Le passé


Charrat apparaît dans l'histoire en 1224 où un écrit fait mention d'une transaction entre Thomas, comte de Savoie, Pierre d'Oron, évêque de Sion et un certain chevalier nommé Jean Visondis. D'après son nom, en se fondant sur l'habitude du temps, qui nommait les gens d'après leur seigneurie ou leur domicile, on peut conclure que ce chevalier était de Charrat-Vison, la seule agglomération de la région connue à ce moment.

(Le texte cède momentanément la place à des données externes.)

/-- A write put among others, before the first that is performed no earlier. -/
def putByDue (w : Pending) : List Pending → List Pending
  | [] => [w]
  | x :: r => if x.due < w.due then x :: putByDue w r else w :: x :: r

/-- Writes in the order in which they are performed, those of one cycle as they were issued. -/
def byDue : List Pending → List Pending
  | [] => []
  | w :: r => putByDue w (byDue r)

/-- The bytes that an agent of a die and core (8 for no die, 32 for no core) reads now: of the writes it sees, the one performed last
prevails, as it will at the home (R329). -/
def readNow (s : State) (who : AgentId) (d core seq pa n : Nat) : List Byte :=
  (byDue (s.writes.filter (fun w => w.visible s.cycle who d core seq))).foldl (fun bs w => match w.act with
    | .bytes ps => ps.foldl (fun bs p => overlay bs pa p.1 p.2) bs
    | _ => bs) (bytesAt s.mem pa n)

/-- The bytes of several runs read now, one after another, and whether one of them is uncorrectable. -/
def readRuns (s : State) (who : AgentId) (d core seq : Nat) : List (Nat × Nat) → List Byte × Bool × State
  | [] => ([], false, s)
  | p :: rest =>
    let e := readErrors s p.1 p.2
    let l := linkError e.2 d p.1
    let r := readRuns l.2 who d core seq rest
    (readNow s who d core seq p.1 p.2 ++ r.1, e.1 == .uncorrectable || l.1 || r.2.1, r.2.2)

/-- Whether a read meets an error that its bank's parity rebuilds: it is tried again in the next cycle as a rebuilt read, which takes 26
cycles where a direct one takes 24 (R285). -/
def rebuilds (s : State) (runs : List (Nat × Nat)) : Bool := runs.any (fun p => (readErrors s p.1 p.2).1 == .rebuilt)

/-- How much later than a direct read a rebuilt one lands. -/
def rebuildDelay : Nat := 3

/-- The runs of physical bytes of an access's parts. -/
def runsOf (ps : List Part) : List (Nat × Nat) := ps.map (fun p => (p.pa, p.len))

/-- The latency to the home of an address: of a cell not yet taken, to its base's. -/
def latTo (s : State) (d pa : Nat) : Nat :=
  pathLat s d (match s.making.find? (fun m => decide (m.frame ≤ pa) && decide (pa < m.frame + m.size)) with | some m => m.base | none => pa)

/-- The cycles from issue until every part of an access has come back or gone out: path latency and translation of each. -/
def partsLat (s : State) (d : Nat) (ps : List Part) : Nat := ps.foldl (fun m p => max m (latTo s d p.pa + p.added)) 0

/-- The cycle in which a cell that holds an address is ready, for a cell still being made. -/
def cellReadyAt (s : State) (pa : Nat) : Nat :=
  s.making.foldl (fun acc m => if m.frame ≤ pa ∧ pa < m.frame + m.size then max acc m.readyAt else acc) 0

/-- The cycle before which a read finds no bytes in a cell still being made: the next one while it is not taken. -/
def cellHold (s : State) (runs : List (Nat × Nat)) : Nat :=
  s.making.foldl (fun acc m => if runsMeet runs [(m.frame, m.size)] then max acc (if m.taken then m.readyAt else s.cycle + 1) else acc) 0

/-- The least order an access of several pages must keep: SO if one page is, else RC if one is. -/
def kindOf (ps : List Part) : PageKind :=
  if ps.any (fun p => p.leaf.kind == .so) then .so else if ps.any (fun p => p.leaf.kind == .rc) then .rc else .un

/-- The parts of an access in groups of one kind, in their order: each is ordered by its own page's kind (R317). -/
def kindRuns : List Part → List (List Part)
  | [] => []
  | p :: rest => match kindRuns rest with
    | [] => [[p]]
    | g :: gs => if g.all (fun q => q.leaf.kind == p.leaf.kind) then (p :: g) :: gs else [p] :: g :: gs

/-- The marks after an access, each part by its own page's kind (R317). -/
def noteParts (s : State) (a : AgentId) (release : Bool) (r : Reach) (ps : List Part) : State :=
  (kindRuns ps).foldl (fun s g => noteAccess s a (kindOf g) release r) s

/-- The cycle in which the data of a read lands, for a read issued now: no part of it before what that part must follow. -/
def readDue (s : State) (who : AgentId) (d core : Nat) (ps : List Part) : Nat :=
  let base := s.cycle + partsLat s d ps
  let base := ps.foldl (fun acc p => let r := cellReadyAt s p.pa; if r = 0 then acc else max acc (r + latTo s d p.pa)) base
  (kindRuns ps).foldl (fun acc g => accessDue s who d core (kindOf g) false acc (runsOf g) true) base

/-- The cycle before which a read of a barrier object that arrives now from outside the die whose pool holds it is not answered: every write
that has entered that die's memory interface is performed at its home by then (R321). -/
def barrierHold (s : State) (d : Nat) (runs : List (Nat × Nat)) : Nat :=
  runs.foldl (fun acc r => match poolDie r.1 with
    | none => acc
    | some p =>
      if p = d || !s.barriers.any (fun b => overlaps b 32 r.1 r.2) then acc
      else s.writes.foldl (fun acc w => if w.die = p && w.dieAt ≤ s.cycle then max acc w.due else acc) acc) 0

/-- The cycle before which a read of an agent's request is not answered, set once, when it arrives (R321, R331), and the state that remembers it;
zero when nothing holds it. -/
def readHold (s : State) (a : AgentId) (num d : Nat) (runs : List (Nat × Nat)) : Nat × State :=
  let mine (h : HeldRead) : Bool := h.agent == a && h.num = num && h.runs == runs
  match s.heldReads.find? mine with
  | some h => if s.cycle < h.until_ then (h.until_, s) else (0, { s with heldReads := s.heldReads.filter (fun h => !mine h) })
  | none =>
    let t := barrierHold s d runs
    if s.cycle < t then
      (t, { s with heldReads := s.heldReads.filter (fun h => s.cycle ≤ h.until_) ++ [{ agent := a, num := num, runs := runs, until_ := t }] })
    else (0, s)

/-! ## Rename area and cells (R242, R300 to R305) -/

/-- The offset in the pool at which a die's rename area begins (entry 14). -/
def renameBase (x : Die) : Nat := poolSize - x.renameMib * 1048576

/-- Whether n 4 KiB units from an offset of the rename area are free. -/
def unitsFree (x : Die) (off n : Nat) : Bool := !x.renameUsed.any (fun u => overlaps u.1 (4096 * u.2) off (4096 * n))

En 1324, le village du Chêne est à peine indiqué et Charrat fait partie de la communauté de Martigny en qualité de septième quartier où le Bourg avait la préséance.

 

En 1836, malgré cinq siècles de fidélité, le mariage est sur le point de se dissoudre. Une demande est adressée au Conseil d'Etat par les procureurs des villages de Charrat afin d'obtenir l'autorisation de constituer une commune autonome suite à une décision prise par l'assemblée des citoyens. Cette demande est principalement motivée "par le fait que les intérêts de Charrat se trouvent d'ordinaire en contradiction avec ceux du Bourg et succombent devant la prépondérance des votes de ce dernier. L'action de l'autorité est presque sans influence dans ces villages qui se trouvent trop éloignés de leur point de départ et qui se voient encore forcés de prendre leur part dans les dépenses que la fortune du Bourg lui permet d'établir sur des bases assez larges, tandis que les faibles ressources de Charrat lui prescrivent la plus stricte économie".

 

Si la séparation et la constitution de Charrat en commune distincte eurent lieu en 1836, il fallut attendre jusqu'au 28 mai 1879 le décret du Grand Conseil fixant le partage des  circonscriptions territoriales et la juridiction des cinq communes soit Martigny-Ville, Martigny-Bourg, Martigny-Combe, La Bâtiaz, et Charrat.

 

Charrat compte trois quartiers : Vison et Les Chênes situés au pied des pentes du Mont Chemin, dont les références historiques ont été mentionnées plus haut et La Gare qui doit son développement à l'implantation de la gare CFF (1890).

 

Rendons hommage aux valeureux pionniers qui ont façonné la nature de notre canton, de notre commune, luttant avec acharnement contre l'influence funeste des marais et les dévastations du Rhône dont la dernière crue de 1948 reste dans bien des mémoires. La plaine était alors recouverte de marécages, parsemés de quelques îlots servant de parcours pour les bestiaux. Le labeur immense accompli par ces défricheurs transformant les marais en terres fertiles a été le point de départ d'un essor agricole remarquable. La population charrataine a longtemps vécu du produit de la terre et nombre d'industries qui s'y sont implantées sont étroitement liées au secteur primaire dont les difficultés actuelles ne doivent pas taire le labeur consenti par nos ancêtres.

 

N'oublions pas de mentionner ici la race de cheval de Charrat qui avait acquis à notre localité une grande renommée dans les cantons voisins et dont l'origine dit-on remonte au passage des Russes et fit la fierté de nos ancêtres au 19ème siècle.

 

Religieusement, Charrat est une communauté paroissiale faisant partie, tout comme Martigny-Combe de la Paroisse de Martigny, institution qui a échappé à la séparation de 1836. Au chapitre de la bourgeoisie il est à relever que les citoyens bourgeois de Martigny, Martigny-Combe, Trient et Charrat acquièrent la bourgeoisie de ces quatre communes.